Pull out every line from the listing that has the word "value".
*** Given records Section Begins ***
-- ==== Sys2Proof/Machine/RegMap.lean ====
section
/-! DEFINITION. The register map: every field of every register table of the spec (R5, R6, R40, R41, R78–R80, R86, R104, R129, R169, R171, R173,
R232, R263, R265, R266, R293–R295, R357, R359, R380, R409, R410, R435, R436, R456–R459, R482, R483), with its place, access type, reset value and narrowed
classes (R93). -/

namespace Sys2Proof.Machine

/-- The access types of R6. -/
inductive Acc where
  | ro | rw | w1c | w1s | wo | rwl
  deriving DecidableEq, Repr

/-- One field of a register table. `cnt`/`stride` (and `cnt2`/`stride2`) give the repeats of an indexed register. `rd` and `wr` are the classes that the field's
Meaning narrows it to (R93), bit layout of R44. `shared` fields have one home for all instances. `clampLo`/`clampHi` bound a field that reads back the nearest
bound; `openLo`/`openHi` bound a field whose out-of-range outcome the spec leaves open. -/
structure Fld where
  page : Page
  off : Nat
  lo : Nat
  w : Nat
  acc : Acc
  rst : Nat := 0
  cnt : Nat := 1
  stride : Nat := 0
  cnt2 : Nat := 1
  stride2 : Nat := 0
  rd : Nat := 31
  wr : Nat := 31
  shared : Bool := false
  clamp : Option (Nat × Nat) := none
  openR : Option (Nat × Nat) := none
  deriving DecidableEq, Repr

/-- The place of repeat `k` of an indexed register. -/
def Fld.at (f : Fld) (k : Nat) : Fld := { f with off := f.off + f.stride * k, cnt := 1, stride := 0 }

/-- The place of repeat `k`, `j` of a doubly indexed register. -/
def Fld.at2 (f : Fld) (k j : Nat) : Fld :=
  { f with off := f.off + f.stride * k + f.stride2 * j, cnt := 1, stride := 0, cnt2 := 1, stride2 := 0 }

/-- Where the field of instance `i` lies in the register store. -/
def Fld.key (f : Fld) (i : Nat) : Nat :=
  ((f.page.idx * 8192 + (if f.shared then 0 else i)) * 4096 + f.off) * 32 + f.lo

/-- The largest value the field holds. -/
def Fld.max (f : Fld) : Nat := 2 ^ f.w - 1

namespace R


/-! Fields of the table of R40. -/

def DIE_STATUS_ARITH_LOCK : Fld := { page := .die, off := 0x040, lo := 0, w := 1, acc := .ro }
def DIE_STATUS_MESH_LOCK : Fld := { page := .die, off := 0x040, lo := 1, w := 1, acc := .ro }
def DIE_STATUS_SRAM_LOCK : Fld := { page := .die, off := 0x040, lo := 2, w := 1, acc := .ro }
def DIE_STATUS_D2D_UP : Fld := { page := .die, off := 0x040, lo := 3, w := 1, acc := .ro }
def DIE_STATUS_SERVING : Fld := { page := .die, off := 0x040, lo := 8, w := 6, acc := .ro }
def DIE_MESH_CE_CNT : Fld := { page := .die, off := 0x044, lo := 0, w := 32, acc := .ro }
def DIE_MESH_UE_CNT : Fld := { page := .die, off := 0x048, lo := 0, w := 32, acc := .ro }

/-! Fields of the table of R41. -/

def D2D_STATUS_LINK : Fld := { page := .d2d, off := 0x040, lo := 0, w := 2, acc := .ro }
def D2D_STATUS_REPAIRED : Fld := { page := .d2d, off := 0x040, lo := 8, w := 8, acc := .ro }
def D2D_RETRY_CNT : Fld := { page := .d2d, off := 0x044, lo := 0, w := 32, acc := .ro }
def D2D_CRC_ERR_CNT : Fld := { page := .d2d, off := 0x048, lo := 0, w := 32, acc := .ro }
def D2D_TX_BYTES_LO : Fld := { page := .d2d, off := 0x04C, lo := 0, w := 32, acc := .ro }
def D2D_TX_BYTES_HI : Fld := { page := .d2d, off := 0x050, lo := 0, w := 32, acc := .ro }

/-! Fields of the table of R78. -/

def LID_OWN_STATE_STATE : Fld := { page := .lid, off := 0x040, lo := 0, w := 2, acc := .ro }
def LID_OWN_STATE_DEBUG_SCOPE : Fld := { page := .lid, off := 0x040, lo := 8, w := 3, acc := .ro }
def LID_OWN_EPOCH : Fld := { page := .lid, off := 0x044, lo := 0, w := 32, acc := .ro }
def LID_CLAIM_ARM : Fld := { page := .lid, off := 0x048, lo := 0, w := 1, acc := .w1s, wr := 4 }
def LID_CLAIM_LEFT : Fld := { page := .lid, off := 0x04C, lo := 0, w := 16, acc := .ro }
def LID_ZERO_CTRL_FORCE_CLEAR : Fld := { page := .lid, off := 0x050, lo := 0, w := 1, acc := .w1s, wr := 4 }
def LID_ZERO_CTRL_MEDIA : Fld := { page := .lid, off := 0x050, lo := 1, w := 1, acc := .rw, wr := 6 }
def LID_ZERO_STATUS_STEP : Fld := { page := .lid, off := 0x054, lo := 0, w := 3, acc := .ro }
def LID_ZERO_STATUS_RESUMED : Fld := { page := .lid, off := 0x054, lo := 3, w := 1, acc := .ro }
def LID_DOMAIN_REKEY : Fld := { page := .lid, off := 0x058, lo := 0, w := 8, acc := .w1s, wr := 2 }
def LID_LOG_DOMAIN : Fld := { page := .lid, off := 0x05C, lo := 0, w := 3, acc := .rwl, rst := 1, wr := 2 }
def LID_LOG_BASE_LO : Fld := { page := .lid, off := 0x060, lo := 12, w := 20, acc := .rwl, wr := 2 }
def LID_LOG_BASE_HI : Fld := { page := .lid, off := 0x064, lo := 0, w := 16, acc := .rwl, wr := 2 }
def LID_LOG_SIZE : Fld := { page := .lid, off := 0x068, lo := 0, w := 5, acc := .rwl, rst := 10, wr := 2, openR := some (6, 20) }
def LID_FW_PENDING : Fld := { page := .lid, off := 0x06C, lo := 0, w := 8, acc := .ro }
def LID_NEAR_REKEY_LOG2 : Fld := { page := .lid, off := 0x070, lo := 0, w := 6, acc := .rwl, rst := 32, wr := 2, clamp := some (20, 32) }
def LID_FAR_REKEY_S : Fld := { page := .lid, off := 0x074, lo := 0, w := 16, acc := .rwl, rst := 600, wr := 2, openR := some (10, 65535) }
def LID_DEBUG_CLOSE : Fld := { page := .lid, off := 0x078, lo := 0, w := 1, acc := .w1s, wr := 2 }
def LID_AUTH_FAIL_CNT : Fld := { page := .lid, off := 0x07C, lo := 0, w := 32, acc := .ro }
def LID_STALE_EPOCH : Fld := { page := .lid, off := 0x080, lo := 0, w := 32, acc := .ro }
def LID_BOOT_COUNT : Fld := { page := .lid, off := 0x084, lo := 0, w := 32, acc := .ro }
def LID_LOG_PUT : Fld := { page := .lid, off := 0x088, lo := 0, w := 32, acc := .ro, rd := 10 }
def LID_LOG_GET : Fld := { page := .lid, off := 0x08C, lo := 0, w := 32, acc := .rw, wr := 2 }
def LID_LOG_DROP_CNT : Fld := { page := .lid, off := 0x090, lo := 0, w := 32, acc := .ro, rd := 10 }

/-! Fields of the table of R79. -/

def NKEY_STATUS_SESSION : Fld := { page := .nkey, off := 0x040, lo := 0, w := 2, acc := .ro }
def NKEY_STATUS_TX_TWO : Fld := { page := .nkey, off := 0x040, lo := 2, w := 1, acc := .ro }
def NKEY_STATUS_RX_TWO : Fld := { page := .nkey, off := 0x040, lo := 3, w := 1, acc := .ro }
def NKEY_TX_EPOCH : Fld := { page := .nkey, off := 0x044, lo := 0, w := 32, acc := .ro }
def NKEY_RX_EPOCH : Fld := { page := .nkey, off := 0x048, lo := 0, w := 32, acc := .ro }
def NKEY_SESSION_CNT : Fld := { page := .nkey, off := 0x04C, lo := 0, w := 32, acc := .ro }
def NKEY_REKEY_CNT : Fld := { page := .nkey, off := 0x050, lo := 0, w := 32, acc := .ro }
def NKEY_EPOCH_DROP_CNT : Fld := { page := .nkey, off := 0x054, lo := 0, w := 32, acc := .ro }
def NKEY_TAG_FAIL_CNT : Fld := { page := .nkey, off := 0x058, lo := 0, w := 32, acc := .ro }
def NKEY_SLOT : Fld := { page := .nkey, off := 0x100, lo := 0, w := 32, acc := .wo, cnt := 32, stride := 4 }

/-! Fields of the table of R80. -/

def FKEY_SESSIONS : Fld := { page := .fkey, off := 0x040, lo := 0, w := 4, acc := .ro, shared := true }
def FKEY_PEER_EPOCH : Fld := { page := .fkey, off := 0x080, lo := 0, w := 16, acc := .ro, cnt := 8, stride := 16, shared := true }
def FKEY_PEER_PREV_HELD : Fld := { page := .fkey, off := 0x080, lo := 16, w := 1, acc := .ro, cnt := 8, stride := 16, shared := true }
def FKEY_PEER_SESSION : Fld := { page := .fkey, off := 0x080, lo := 17, w := 2, acc := .ro, cnt := 8, stride := 16, shared := true }
def FKEY_REKEY_CNT : Fld := { page := .fkey, off := 0x084, lo := 0, w := 32, acc := .ro, cnt := 8, stride := 16, shared := true }
def FKEY_TAG_FAIL_CNT : Fld := { page := .fkey, off := 0x088, lo := 0, w := 32, acc := .ro, cnt := 8, stride := 16, shared := true }
def FKEY_SLOT : Fld := { page := .fkey, off := 0x100, lo := 0, w := 32, acc := .wo, cnt := 64, stride := 4, shared := true }

/-! Fields of the table of R86. -/

def PG_IDENT_INSTANCE (p : Page) : Fld := { page := p, off := 0x000, lo := 0, w := 16, acc := .ro }
def PG_IDENT_TYPE (p : Page) : Fld := { page := p, off := 0x000, lo := 16, w := 16, acc := .ro }
def PG_VERSION_MINOR (p : Page) : Fld := { page := p, off := 0x004, lo := 0, w := 8, acc := .ro }
def PG_VERSION_MAJOR (p : Page) : Fld := { page := p, off := 0x004, lo := 8, w := 8, acc := .ro }
def PG_ACCESS_WRITE_CLASSES (p : Page) : Fld := { page := p, off := 0x008, lo := 0, w := 8, acc := .ro }
def PG_ACCESS_READ_CLASSES (p : Page) : Fld := { page := p, off := 0x008, lo := 8, w := 8, acc := .ro }
def PG_CTRL_ENABLE (p : Page) : Fld := { page := p, off := 0x00C, lo := 0, w := 1, acc := .rw }
def PG_CTRL_QUIESCE_REQ (p : Page) : Fld := { page := p, off := 0x00C, lo := 1, w := 1, acc := .rw, rst := 1 }
def PG_CTRL_ISOLATE (p : Page) : Fld := { page := p, off := 0x00C, lo := 2, w := 1, acc := .rw }
def PG_CTRL_BLOCK_RESET (p : Page) : Fld := { page := p, off := 0x00C, lo := 3, w := 1, acc := .w1s }
def PG_STATE_STATE (p : Page) : Fld := { page := p, off := 0x010, lo := 0, w := 3, acc := .ro }
def PG_STATE_FORCED (p : Page) : Fld := { page := p, off := 0x010, lo := 3, w := 1, acc := .ro }
def PG_EVENT_STATE_CHANGE (p : Page) : Fld := { page := p, off := 0x014, lo := 0, w := 1, acc := .w1c }
def PG_EVENT_ERROR (p : Page) : Fld := { page := p, off := 0x014, lo := 1, w := 1, acc := .w1c }
def PG_EVENT_QUIESCE_TIMEOUT (p : Page) : Fld := { page := p, off := 0x014, lo := 2, w := 1, acc := .w1c }
def PG_EVENT_CE (p : Page) : Fld := { page := p, off := 0x014, lo := 3, w := 1, acc := .w1c }
def PG_EVENT_BLOCK (p : Page) : Fld := { page := p, off := 0x014, lo := 16, w := 16, acc := .w1c }
def PG_EVENT_EN (p : Page) : Fld := { page := p, off := 0x018, lo := 0, w := 32, acc := .rw }
def PG_ERR_FIRST_CLASS (p : Page) : Fld := { page := p, off := 0x01C, lo := 0, w := 8, acc := .ro }
def PG_ERR_FIRST_STEP (p : Page) : Fld := { page := p, off := 0x01C, lo := 8, w := 24, acc := .ro }
def PG_ERR_INFO0 (p : Page) : Fld := { page := p, off := 0x020, lo := 0, w := 32, acc := .ro }
def PG_ERR_INFO1 (p : Page) : Fld := { page := p, off := 0x024, lo := 0, w := 32, acc := .ro }
def PG_ERR_INFO2 (p : Page) : Fld := { page := p, off := 0x028, lo := 0, w := 32, acc := .ro }
def PG_ERR_INFO3_MORE (p : Page) : Fld := { page := p, off := 0x02C, lo := 0, w := 16, acc := .ro }
def PG_ERR_INFO3_LAST (p : Page) : Fld := { page := p, off := 0x02C, lo := 16, w := 8, acc := .ro }
def PG_LOCK (p : Page) : Fld := { page := p, off := 0x030, lo := 0, w := 1, acc := .w1s }
def PG_SEQ (p : Page) : Fld := { page := p, off := 0x034, lo := 0, w := 32, acc := .ro }
def PG_OWNER (p : Page) : Fld := { page := p, off := 0x038, lo := 0, w := 3, acc := .rwl }
def PG_SCRATCH (p : Page) : Fld := { page := p, off := 0x03C, lo := 0, w := 32, acc := .rw }

/-! Fields of the table of R104. -/

def MOD_QUIESCE_US : Fld := { page := .mod, off := 0x040, lo := 0, w := 16, acc := .rw, rst := 10000, clamp := some (10, 65535) }
def MOD_DENIED_CNT : Fld := { page := .mod, off := 0x044, lo := 0, w := 32, acc := .ro }
def MOD_DENIED_LAST_CLASS : Fld := { page := .mod, off := 0x048, lo := 0, w := 5, acc := .ro }
def MOD_DENIED_LAST_PAGE : Fld := { page := .mod, off := 0x048, lo := 16, w := 15, acc := .ro }

/-! Fields of the table of R129. -/

def BEAT_PERIOD : Fld := { page := .beat, off := 0x040, lo := 0, w := 24, acc := .rw, rst := 1000000, clamp := some (25000, 16384000) }
def BEAT_CTRL_STRICT : Fld := { page := .beat, off := 0x044, lo := 0, w := 1, acc := .rw }
def BEAT_CTRL_SYNC_EN : Fld := { page := .beat, off := 0x044, lo := 1, w := 1, acc := .rw }
def BEAT_CTRL_SYNC_OUT_EN : Fld := { page := .beat, off := 0x044, lo := 2, w := 1, acc := .rw, rst := 1 }
def BEAT_SYNC_OFFSET : Fld := { page := .beat, off := 0x048, lo := 0, w := 16, acc := .rw }
def BEAT_LAG_MAX : Fld := { page := .beat, off := 0x04C, lo := 0, w := 3, acc := .rw, rst := 2, clamp := some (1, 7) }
def BEAT_SYNC_STATUS_STATE : Fld := { page := .beat, off := 0x050, lo := 0, w := 2, acc := .ro }
def BEAT_SYNC_STATUS_MISSING : Fld := { page := .beat, off := 0x050, lo := 2, w := 3, acc := .ro }
def BEAT_SYNC_STATUS_OUTLIER : Fld := { page := .beat, off := 0x050, lo := 5, w := 1, acc := .ro }
def BEAT_PHASE_ERR : Fld := { page := .beat, off := 0x054, lo := 0, w := 32, acc := .ro }
def BEAT_COUNT_LO : Fld := { page := .beat, off := 0x058, lo := 0, w := 32, acc := .ro }
def BEAT_COUNT_HI : Fld := { page := .beat, off := 0x05C, lo := 0, w := 32, acc := .ro }
def BEAT_OVERRUN_CNT : Fld := { page := .beat, off := 0x060, lo := 0, w := 32, acc := .ro }
def BEAT_SYNC_LOST_CNT : Fld := { page := .beat, off := 0x064, lo := 0, w := 32, acc := .ro }
def BEAT_SYNC_OUTLIER_CNT : Fld := { page := .beat, off := 0x068, lo := 0, w := 32, acc := .ro }

/-! Fields of the table of R169. -/

def SCHED_WL_BASE : Fld := { page := .sched, off := 0x040, lo := 13, w := 10, acc := .rw }
def SCHED_WL_SIZE : Fld := { page := .sched, off := 0x044, lo := 0, w := 3, acc := .rw, rst := 2, clamp := some (1, 6) }
def SCHED_WL_PUT : Fld := { page := .sched, off := 0x048, lo := 0, w := 16, acc := .rw }
def SCHED_WL_GET : Fld := { page := .sched, off := 0x04C, lo := 0, w := 16, acc := .ro }
def SCHED_LAG : Fld := { page := .sched, off := 0x050, lo := 0, w := 16, acc := .ro }
def SCHED_OVERRUN_CNT : Fld := { page := .sched, off := 0x054, lo := 0, w := 32, acc := .ro }
def SCHED_WL_EMPTY_CNT : Fld := { page := .sched, off := 0x058, lo := 0, w := 32, acc := .ro }
def SCHED_WL_BAD_CNT : Fld := { page := .sched, off := 0x05C, lo := 0, w := 32, acc := .ro }
def SCHED_CREDIT_LIMIT : Fld := { page := .sched, off := 0x060, lo := 0, w := 16, acc := .rw, rst := 2048 }
def SCHED_CREDIT_TO_CNT : Fld := { page := .sched, off := 0x064, lo := 0, w := 32, acc := .ro }
def SCHED_SB_STATUS_USED : Fld := { page := .sched, off := 0x068, lo := 0, w := 8, acc := .ro }
def SCHED_SB_STATUS_PEAK : Fld := { page := .sched, off := 0x068, lo := 8, w := 8, acc := .ro }
def SCHED_SB_STATUS_SHARED : Fld := { page := .sched, off := 0x068, lo := 16, w := 7, acc := .ro }
def SCHED_SB_STATUS_PEAK_CLR : Fld := { page := .sched, off := 0x068, lo := 31, w := 1, acc := .w1s }
def SCHED_QDEPTH_ROW : Fld := { page := .sched, off := 0x06C, lo := 0, w := 6, acc := .ro }
def SCHED_QDEPTH_DMA : Fld := { page := .sched, off := 0x06C, lo := 8, w := 7, acc := .ro }
def SCHED_QDEPTH_SUM : Fld := { page := .sched, off := 0x06C, lo := 16, w := 7, acc := .ro }
def SCHED_FAULT_STAKES : Fld := { page := .sched, off := 0x070, lo := 0, w := 32, acc := .ro }
def SCHED_UNIT : Fld := { page := .sched, off := 0x074, lo := 0, w := 9, acc := .ro }
def SCHED_BAR_COUNT : Fld := { page := .sched, off := 0x080, lo := 0, w := 9, acc := .ro, cnt := 16, stride := 4 }
def SCHED_BAR_ARRIVED : Fld := { page := .sched, off := 0x080, lo := 16, w := 9, acc := .ro, cnt := 16, stride := 4 }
*** Given records Section Ends ***
Solution to this problem:
R232, R263, R265, R266, R293–R295, R357, R359, R380, R409, R410, R435, R436, R456–R459, R482, R483), with its place, access type, reset value and narrowed
/-- The largest value the field holds. -/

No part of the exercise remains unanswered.